- _Description of the task_:
Set out the listing word for word. End with the line that contains "exec (.dramCorrectedRead h".
Data for this task Start Marker
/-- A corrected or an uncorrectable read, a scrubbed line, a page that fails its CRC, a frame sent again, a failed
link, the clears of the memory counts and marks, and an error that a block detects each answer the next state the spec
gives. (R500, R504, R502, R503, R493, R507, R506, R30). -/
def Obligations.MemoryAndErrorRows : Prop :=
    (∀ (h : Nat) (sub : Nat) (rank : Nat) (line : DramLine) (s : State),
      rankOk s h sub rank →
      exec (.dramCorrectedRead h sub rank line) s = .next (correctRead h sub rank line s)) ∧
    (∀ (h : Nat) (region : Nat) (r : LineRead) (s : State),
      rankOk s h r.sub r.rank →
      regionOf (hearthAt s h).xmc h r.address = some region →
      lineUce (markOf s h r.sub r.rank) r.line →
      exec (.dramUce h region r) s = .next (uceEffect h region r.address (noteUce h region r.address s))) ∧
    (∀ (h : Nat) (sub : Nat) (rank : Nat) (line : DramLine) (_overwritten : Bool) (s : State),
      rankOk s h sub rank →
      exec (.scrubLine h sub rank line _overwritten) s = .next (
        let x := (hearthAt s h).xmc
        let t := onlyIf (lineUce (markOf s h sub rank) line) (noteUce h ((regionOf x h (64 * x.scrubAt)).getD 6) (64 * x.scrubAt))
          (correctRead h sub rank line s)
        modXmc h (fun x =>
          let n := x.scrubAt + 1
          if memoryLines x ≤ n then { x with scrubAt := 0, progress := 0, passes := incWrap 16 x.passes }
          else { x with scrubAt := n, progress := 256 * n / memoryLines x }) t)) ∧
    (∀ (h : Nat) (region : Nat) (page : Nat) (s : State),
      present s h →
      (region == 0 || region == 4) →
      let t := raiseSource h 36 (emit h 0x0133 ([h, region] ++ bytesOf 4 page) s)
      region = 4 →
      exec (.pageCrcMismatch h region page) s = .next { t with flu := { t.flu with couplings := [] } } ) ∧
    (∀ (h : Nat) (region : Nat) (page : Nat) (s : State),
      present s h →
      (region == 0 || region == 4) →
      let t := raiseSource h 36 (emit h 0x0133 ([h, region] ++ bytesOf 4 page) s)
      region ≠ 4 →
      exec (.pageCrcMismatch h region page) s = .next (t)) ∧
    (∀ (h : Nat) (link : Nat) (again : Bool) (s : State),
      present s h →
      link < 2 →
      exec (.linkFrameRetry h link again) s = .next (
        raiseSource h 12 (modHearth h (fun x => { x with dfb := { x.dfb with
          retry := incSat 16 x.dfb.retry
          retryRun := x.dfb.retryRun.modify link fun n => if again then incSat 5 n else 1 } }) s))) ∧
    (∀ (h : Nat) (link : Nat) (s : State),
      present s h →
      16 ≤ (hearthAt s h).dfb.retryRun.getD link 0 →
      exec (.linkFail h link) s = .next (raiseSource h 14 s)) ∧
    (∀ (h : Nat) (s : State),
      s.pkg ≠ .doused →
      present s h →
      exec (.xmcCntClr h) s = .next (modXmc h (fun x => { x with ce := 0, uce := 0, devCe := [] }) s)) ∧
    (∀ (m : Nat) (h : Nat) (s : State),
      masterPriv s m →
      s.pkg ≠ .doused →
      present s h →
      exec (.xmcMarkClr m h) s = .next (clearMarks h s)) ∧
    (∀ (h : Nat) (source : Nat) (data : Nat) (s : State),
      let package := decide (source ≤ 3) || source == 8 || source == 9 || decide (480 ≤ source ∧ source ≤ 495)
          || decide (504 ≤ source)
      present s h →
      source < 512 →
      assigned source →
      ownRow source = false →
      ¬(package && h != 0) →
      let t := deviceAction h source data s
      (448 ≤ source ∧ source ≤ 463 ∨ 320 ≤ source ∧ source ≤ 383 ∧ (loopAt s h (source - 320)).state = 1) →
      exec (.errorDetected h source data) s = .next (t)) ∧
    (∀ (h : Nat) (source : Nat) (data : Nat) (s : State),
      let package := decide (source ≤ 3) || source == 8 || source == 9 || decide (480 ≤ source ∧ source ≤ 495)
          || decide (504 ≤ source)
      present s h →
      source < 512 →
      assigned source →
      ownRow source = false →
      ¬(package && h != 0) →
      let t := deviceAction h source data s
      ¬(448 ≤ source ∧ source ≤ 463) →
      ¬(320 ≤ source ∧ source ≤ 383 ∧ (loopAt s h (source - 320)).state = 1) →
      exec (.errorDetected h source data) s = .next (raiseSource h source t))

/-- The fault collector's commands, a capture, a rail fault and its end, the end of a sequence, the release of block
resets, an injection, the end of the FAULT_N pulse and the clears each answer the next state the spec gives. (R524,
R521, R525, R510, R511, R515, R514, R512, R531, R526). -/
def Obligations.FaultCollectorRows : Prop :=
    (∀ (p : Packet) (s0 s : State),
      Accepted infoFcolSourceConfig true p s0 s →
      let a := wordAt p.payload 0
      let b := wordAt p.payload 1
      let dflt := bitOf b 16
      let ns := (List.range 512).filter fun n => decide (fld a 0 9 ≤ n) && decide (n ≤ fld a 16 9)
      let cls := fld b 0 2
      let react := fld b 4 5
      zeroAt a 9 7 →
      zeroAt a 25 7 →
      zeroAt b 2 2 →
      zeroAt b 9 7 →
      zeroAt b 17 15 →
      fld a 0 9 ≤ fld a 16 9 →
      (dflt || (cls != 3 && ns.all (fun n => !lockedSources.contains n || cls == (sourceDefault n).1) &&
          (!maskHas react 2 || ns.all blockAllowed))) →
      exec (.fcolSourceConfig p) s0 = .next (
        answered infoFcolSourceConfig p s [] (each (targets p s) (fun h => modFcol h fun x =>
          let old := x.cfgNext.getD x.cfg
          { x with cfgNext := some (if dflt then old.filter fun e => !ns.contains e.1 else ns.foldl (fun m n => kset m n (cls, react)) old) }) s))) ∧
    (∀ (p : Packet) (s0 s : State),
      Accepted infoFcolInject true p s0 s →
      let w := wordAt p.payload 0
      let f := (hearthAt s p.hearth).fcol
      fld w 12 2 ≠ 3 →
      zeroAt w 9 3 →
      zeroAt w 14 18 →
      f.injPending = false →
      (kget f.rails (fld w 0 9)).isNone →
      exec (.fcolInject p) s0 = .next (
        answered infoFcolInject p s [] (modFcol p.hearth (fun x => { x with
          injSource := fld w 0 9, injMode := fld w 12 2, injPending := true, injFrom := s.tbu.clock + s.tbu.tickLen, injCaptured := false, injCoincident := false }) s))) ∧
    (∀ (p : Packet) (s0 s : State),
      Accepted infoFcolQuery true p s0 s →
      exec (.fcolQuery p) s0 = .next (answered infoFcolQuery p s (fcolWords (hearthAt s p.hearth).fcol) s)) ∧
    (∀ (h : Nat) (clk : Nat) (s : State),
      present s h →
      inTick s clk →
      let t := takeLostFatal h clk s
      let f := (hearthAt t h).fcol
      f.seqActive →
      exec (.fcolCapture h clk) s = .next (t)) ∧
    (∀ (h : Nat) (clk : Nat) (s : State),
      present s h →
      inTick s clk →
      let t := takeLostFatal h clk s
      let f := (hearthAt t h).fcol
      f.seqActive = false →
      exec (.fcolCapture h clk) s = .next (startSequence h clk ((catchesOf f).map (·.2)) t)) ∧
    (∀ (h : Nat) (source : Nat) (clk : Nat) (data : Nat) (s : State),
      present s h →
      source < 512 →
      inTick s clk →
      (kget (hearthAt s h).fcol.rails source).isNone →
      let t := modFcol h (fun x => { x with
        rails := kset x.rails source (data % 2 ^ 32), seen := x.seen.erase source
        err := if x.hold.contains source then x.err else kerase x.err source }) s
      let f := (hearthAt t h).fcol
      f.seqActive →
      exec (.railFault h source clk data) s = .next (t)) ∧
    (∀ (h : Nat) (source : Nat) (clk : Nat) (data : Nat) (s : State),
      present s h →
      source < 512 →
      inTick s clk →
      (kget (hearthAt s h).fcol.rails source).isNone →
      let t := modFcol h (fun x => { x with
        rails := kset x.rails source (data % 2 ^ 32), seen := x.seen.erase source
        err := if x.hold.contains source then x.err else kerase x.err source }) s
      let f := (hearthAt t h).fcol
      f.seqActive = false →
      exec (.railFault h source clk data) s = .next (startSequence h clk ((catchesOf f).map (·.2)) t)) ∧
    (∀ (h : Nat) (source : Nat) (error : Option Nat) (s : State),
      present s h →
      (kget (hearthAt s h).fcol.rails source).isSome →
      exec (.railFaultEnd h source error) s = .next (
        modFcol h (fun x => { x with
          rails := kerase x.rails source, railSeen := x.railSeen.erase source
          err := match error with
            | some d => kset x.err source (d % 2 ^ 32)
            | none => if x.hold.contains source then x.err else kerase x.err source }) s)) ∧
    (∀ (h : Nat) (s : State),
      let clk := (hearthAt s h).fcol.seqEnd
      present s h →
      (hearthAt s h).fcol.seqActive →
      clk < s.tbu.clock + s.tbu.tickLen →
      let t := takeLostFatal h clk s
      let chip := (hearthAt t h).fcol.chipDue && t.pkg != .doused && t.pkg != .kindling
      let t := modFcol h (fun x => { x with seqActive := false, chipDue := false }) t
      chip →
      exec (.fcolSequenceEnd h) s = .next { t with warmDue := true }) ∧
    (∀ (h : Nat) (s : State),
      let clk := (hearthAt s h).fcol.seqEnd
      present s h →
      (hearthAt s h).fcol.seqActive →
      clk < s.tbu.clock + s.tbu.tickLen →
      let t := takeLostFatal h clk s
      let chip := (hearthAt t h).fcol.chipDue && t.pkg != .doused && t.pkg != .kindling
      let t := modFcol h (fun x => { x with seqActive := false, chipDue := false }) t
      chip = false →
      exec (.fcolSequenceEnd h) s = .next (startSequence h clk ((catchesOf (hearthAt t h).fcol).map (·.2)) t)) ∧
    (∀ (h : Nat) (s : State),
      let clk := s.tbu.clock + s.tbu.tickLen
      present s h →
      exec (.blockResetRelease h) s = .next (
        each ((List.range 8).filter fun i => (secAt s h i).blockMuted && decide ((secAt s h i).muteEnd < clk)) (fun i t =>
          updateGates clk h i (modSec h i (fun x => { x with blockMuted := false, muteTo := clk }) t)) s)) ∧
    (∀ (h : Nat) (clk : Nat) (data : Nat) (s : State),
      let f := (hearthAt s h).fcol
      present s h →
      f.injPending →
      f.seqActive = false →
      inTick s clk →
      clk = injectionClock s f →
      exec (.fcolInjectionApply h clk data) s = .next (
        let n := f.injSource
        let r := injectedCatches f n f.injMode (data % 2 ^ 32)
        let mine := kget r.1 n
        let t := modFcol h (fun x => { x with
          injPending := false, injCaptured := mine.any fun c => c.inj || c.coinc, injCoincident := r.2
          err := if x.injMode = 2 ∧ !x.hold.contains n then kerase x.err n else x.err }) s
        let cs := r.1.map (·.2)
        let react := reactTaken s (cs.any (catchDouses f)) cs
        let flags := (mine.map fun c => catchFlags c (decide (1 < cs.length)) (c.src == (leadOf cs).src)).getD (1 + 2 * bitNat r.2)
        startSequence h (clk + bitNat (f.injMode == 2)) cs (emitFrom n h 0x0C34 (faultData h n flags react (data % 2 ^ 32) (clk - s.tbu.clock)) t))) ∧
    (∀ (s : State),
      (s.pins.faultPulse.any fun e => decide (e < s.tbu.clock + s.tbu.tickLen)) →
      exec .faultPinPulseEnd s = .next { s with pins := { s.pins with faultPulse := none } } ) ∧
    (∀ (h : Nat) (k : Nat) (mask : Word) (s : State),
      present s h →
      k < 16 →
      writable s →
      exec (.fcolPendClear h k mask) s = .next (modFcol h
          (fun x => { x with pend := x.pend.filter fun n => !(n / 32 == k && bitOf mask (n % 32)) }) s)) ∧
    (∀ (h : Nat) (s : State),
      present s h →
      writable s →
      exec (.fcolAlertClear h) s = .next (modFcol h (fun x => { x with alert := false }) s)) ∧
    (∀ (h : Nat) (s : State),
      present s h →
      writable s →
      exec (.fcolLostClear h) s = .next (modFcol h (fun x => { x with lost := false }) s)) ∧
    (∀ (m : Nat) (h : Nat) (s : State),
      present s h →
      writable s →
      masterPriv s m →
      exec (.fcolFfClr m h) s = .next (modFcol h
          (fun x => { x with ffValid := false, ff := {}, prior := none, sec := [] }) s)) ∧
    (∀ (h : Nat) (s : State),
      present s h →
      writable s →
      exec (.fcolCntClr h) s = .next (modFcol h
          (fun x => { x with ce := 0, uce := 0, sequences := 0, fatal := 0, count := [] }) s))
Data for this task End Marker
- _Response_:
/-- A corrected or an uncorrectable read, a scrubbed line, a page that fails its CRC, a frame sent again, a failed
link, the clears of the memory counts and marks, and an error that a block detects each answer the next state the spec
gives. (R500, R504, R502, R503, R493, R507, R506, R30). -/
def Obligations.MemoryAndErrorRows : Prop :=
    (∀ (h : Nat) (sub : Nat) (rank : Nat) (line : DramLine) (s : State),
      rankOk s h sub rank →
      exec (.dramCorrectedRead h sub rank line) s = .next (correctRead h sub rank line s)) ∧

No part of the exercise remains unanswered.